/-! NTC page (R310, spec/10_memory_tiers.md). -/

def NT_CHAN (n : Nat) : Nat := regKey (0x0400 + n) 0x040
def NT_TEMP (n : Nat) : Nat := regKey (0x0400 + n) 0x044
def NT_SCRUB_CTRL (n : Nat) : Nat := regKey (0x0400 + n) 0x048
def NT_SCRUB_POS (n : Nat) : Nat := regKey (0x0400 + n) 0x04C
def NT_STORM_CTRL (n : Nat) : Nat := regKey (0x0400 + n) 0x050
def NT_CE_CNT (n : Nat) : Nat := regKey (0x0400 + n) 0x054
def NT_UE_CNT (n : Nat) : Nat := regKey (0x0400 + n) 0x058
def NT_POISON_RD_CNT (n : Nat) : Nat := regKey (0x0400 + n) 0x05C
def NT_ODECC_CNT (n : Nat) : Nat := regKey (0x0400 + n) 0x060
def NT_RD_LO (n : Nat) : Nat := regKey (0x0400 + n) 0x068
def NT_RD_HI (n : Nat) : Nat := regKey (0x0400 + n) 0x06C
def NT_WR_LO (n : Nat) : Nat := regKey (0x0400 + n) 0x070
def NT_WR_HI (n : Nat) : Nat := regKey (0x0400 + n) 0x074
def NT_CE_CH (n : Nat) (i : Nat) : Nat := regKey (0x0400 + n) 0x080 + i

/-! FTC page (R312, spec/10_memory_tiers.md). -/

def FT_CFG (n : Nat) : Nat := regKey (0x0410 + n) 0x040
def FT_STAT (n : Nat) : Nat := regKey (0x0410 + n) 0x044
def FT_SCRUB_CTRL (n : Nat) : Nat := regKey (0x0410 + n) 0x048
def FT_STORM_CTRL (n : Nat) : Nat := regKey (0x0410 + n) 0x04C
def FT_CE_CNT (n : Nat) : Nat := regKey (0x0410 + n) 0x050
def FT_UE_CNT (n : Nat) : Nat := regKey (0x0410 + n) 0x054
def FT_POISON_RD_CNT (n : Nat) : Nat := regKey (0x0410 + n) 0x058
def FT_CHKCRC_CNT (n : Nat) : Nat := regKey (0x0410 + n) 0x05C
def FT_TEMP (n : Nat) : Nat := regKey (0x0410 + n) 0x060
def FT_RD_LO (n : Nat) : Nat := regKey (0x0410 + n) 0x068
def FT_RD_HI (n : Nat) : Nat := regKey (0x0410 + n) 0x06C
def FT_WR_LO (n : Nat) : Nat := regKey (0x0410 + n) 0x070
def FT_WR_HI (n : Nat) : Nat := regKey (0x0410 + n) 0x074
def FT_RMW_LO (n : Nat) : Nat := regKey (0x0410 + n) 0x078
def FT_RMW_HI (n : Nat) : Nat := regKey (0x0410 + n) 0x07C
def FT_CHKMISS_LO (n : Nat) : Nat := regKey (0x0410 + n) 0x080
def FT_CHKMISS_HI (n : Nat) : Nat := regKey (0x0410 + n) 0x084

/-! MEMXL page (R314, spec/10_memory_tiers.md). -/

def XL_NT_N : Nat := regKey 0x0420 0x040
def XL_FT_POP : Nat := regKey 0x0420 0x044
def XL_INVAL : Nat := regKey 0x0420 0x048
def XL_INVAL_STAT : Nat := regKey 0x0420 0x04C
def XL_INVAL_VA_LO : Nat := regKey 0x0420 0x050
def XL_INVAL_VA_HI : Nat := regKey 0x0420 0x054
def XL_INVAL_PAGES : Nat := regKey 0x0420 0x058
def XL_FAULT : Nat := regKey 0x0420 0x05C
def XL_WIN_ADDR_LO : Nat := regKey 0x0420 0x060
def XL_WIN_ADDR_HI : Nat := regKey 0x0420 0x064
def XL_WIN_DATA_LO : Nat := regKey 0x0420 0x068
def XL_WIN_DATA_HI : Nat := regKey 0x0420 0x06C
def XL_WIN_CMD : Nat := regKey 0x0420 0x070
def XL_WIN_STAT : Nat := regKey 0x0420 0x074
def XL_LOG_HEAD : Nat := regKey 0x0420 0x078
def XL_LOG_TAIL : Nat := regKey 0x0420 0x07C
def XL_LOG_DROP : Nat := regKey 0x0420 0x080
def XL_INB_FAULT : Nat := regKey 0x0420 0x084
def XL_TLB_MISS_LO : Nat := regKey 0x0420 0x088
def XL_TLB_MISS_HI : Nat := regKey 0x0420 0x08C
def XL_CHMAP (i : Nat) : Nat := regKey 0x0420 0x100 + i
def XL_LOG (i : Nat) : Nat := regKey 0x0420 0x400 + i
def XL_ROOT (i : Nat) : Nat := regKey 0x0420 0x800 + 2 * i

--------------------------------

TASK TO CARRY OUT: Your task is to transcribe the material exactly.

COMPLETED TASK:
/-! NTC page (R310, spec/10_memory_tiers.md). -/

def NT_CHAN (n : Nat) : Nat := regKey (0x0400 + n) 0x040
def NT_TEMP (n : Nat) : Nat := regKey (0x0400 + n) 0x044
def NT_SCRUB_CTRL (n : Nat) : Nat := regKey (0x0400 + n) 0x048
def NT_SCRUB_POS (n : Nat) : Nat := regKey (0x0400 + n) 0x04C
def NT_STORM_CTRL (n : Nat) : Nat := regKey (0x0400 + n) 0x050
def NT_CE_CNT (n : Nat) : Nat := regKey (0x0400 + n) 0x054
def NT_UE_CNT (n : Nat) : Nat := regKey (0x0400 + n) 0x058
def NT_POISON_RD_CNT (n : Nat) : Nat := regKey (0x0400 + n) 0x05C
def NT_ODECC_CNT (n : Nat) : Nat := regKey (0x0400 + n) 0x060
def NT_RD_LO (n : Nat) : Nat := regKey (0x0400 + n) 0x068
def NT_RD_HI (n : Nat) : Nat := regKey (0x0400 + n) 0x06C
def NT_WR_LO (n : Nat) : Nat := regKey (0x0400 + n) 0x070
def NT_WR_HI (n : Nat) : Nat := regKey (0x0400 + n) 0x074
def NT_CE_CH (n : Nat) (i : Nat) : Nat := regKey (0x0400 + n) 0x080 + i

/-! FTC page (R312, spec/10_memory_tiers.md). -/

def FT_CFG (n : Nat) : Nat := regKey (0x0410 + n) 0x040
def FT_STAT (n : Nat) : Nat := regKey (0x0410 + n) 0x044
def FT_SCRUB_CTRL (n : Nat) : Nat := regKey (0x0410 + n) 0x048
def FT_STORM_CTRL (n : Nat) : Nat := regKey (0x0410 + n) 0x04C
def FT_CE_CNT (n : Nat) : Nat := regKey (0x0410 + n) 0x050
def FT_UE_CNT (n : Nat) : Nat := regKey (0x0410 + n) 0x054
def FT_POISON_RD_CNT (n : Nat) : Nat := regKey (0x0410 + n) 0x058
def FT_CHKCRC_CNT (n : Nat) : Nat := regKey (0x0410 + n) 0x05C
def FT_TEMP (n : Nat) : Nat := regKey (0x0410 + n) 0x060
def FT_RD_LO (n : Nat) : Nat := regKey (0x0410 + n) 0x068
def FT_RD_HI (n : Nat) : Nat := regKey (0x0410 + n) 0x06C
def FT_WR_LO (n : Nat) : Nat := regKey (0x0410 + n) 0x070
def FT_WR_HI (n : Nat) : Nat := regKey (0x0410 + n) 0x074
def FT_RMW_LO (n : Nat) : Nat := regKey (0x0410 + n) 0x078
def FT_RMW_HI (n : Nat) : Nat := regKey (0x0410 + n) 0x07C
def FT_CHKMISS_LO (n : Nat) : Nat := regKey (0x0410 + n) 0x080
def FT_CHKMISS_HI (n : Nat) : Nat := regKey (0x0410 + n) 0x084

/-! MEMXL page (R314, spec/10_memory_tiers.md). -/

def XL_NT_N : Nat := regKey 0x0420 0x040
def XL_FT_POP : Nat := regKey 0x0420 0x044
def XL_INVAL : Nat := regKey 0x0420 0x048
def XL_INVAL_STAT : Nat := regKey 0x0420 0x04C
def XL_INVAL_VA_LO : Nat := regKey 0x0420 0x050
def XL_INVAL_VA_HI : Nat := regKey 0x0420 0x054
def XL_INVAL_PAGES : Nat := regKey 0x0420 0x058
def XL_FAULT : Nat := regKey 0x0420 0x05C
def XL_WIN_ADDR_LO : Nat := regKey 0x0420 0x060
def XL_WIN_ADDR_HI : Nat := regKey 0x0420 0x064
def XL_WIN_DATA_LO : Nat := regKey 0x0420 0x068
def XL_WIN_DATA_HI : Nat := regKey 0x0420 0x06C
def XL_WIN_CMD : Nat := regKey 0x0420 0x070
def XL_WIN_STAT : Nat := regKey 0x0420 0x074
def XL_LOG_HEAD : Nat := regKey 0x0420 0x078
def XL_LOG_TAIL : Nat := regKey 0x0420 0x07C
def XL_LOG_DROP : Nat := regKey 0x0420 0x080
def XL_INB_FAULT : Nat := regKey 0x0420 0x084
def XL_TLB_MISS_LO : Nat := regKey 0x0420 0x088
def XL_TLB_MISS_HI : Nat := regKey 0x0420 0x08C
def XL_CHMAP (i : Nat) : Nat := regKey 0x0420 0x100 + i
def XL_LOG (i : Nat) : Nat := regKey 0x0420 0x400 + i
def XL_ROOT (i : Nat) : Nat := regKey 0x0420 0x800 + 2 * i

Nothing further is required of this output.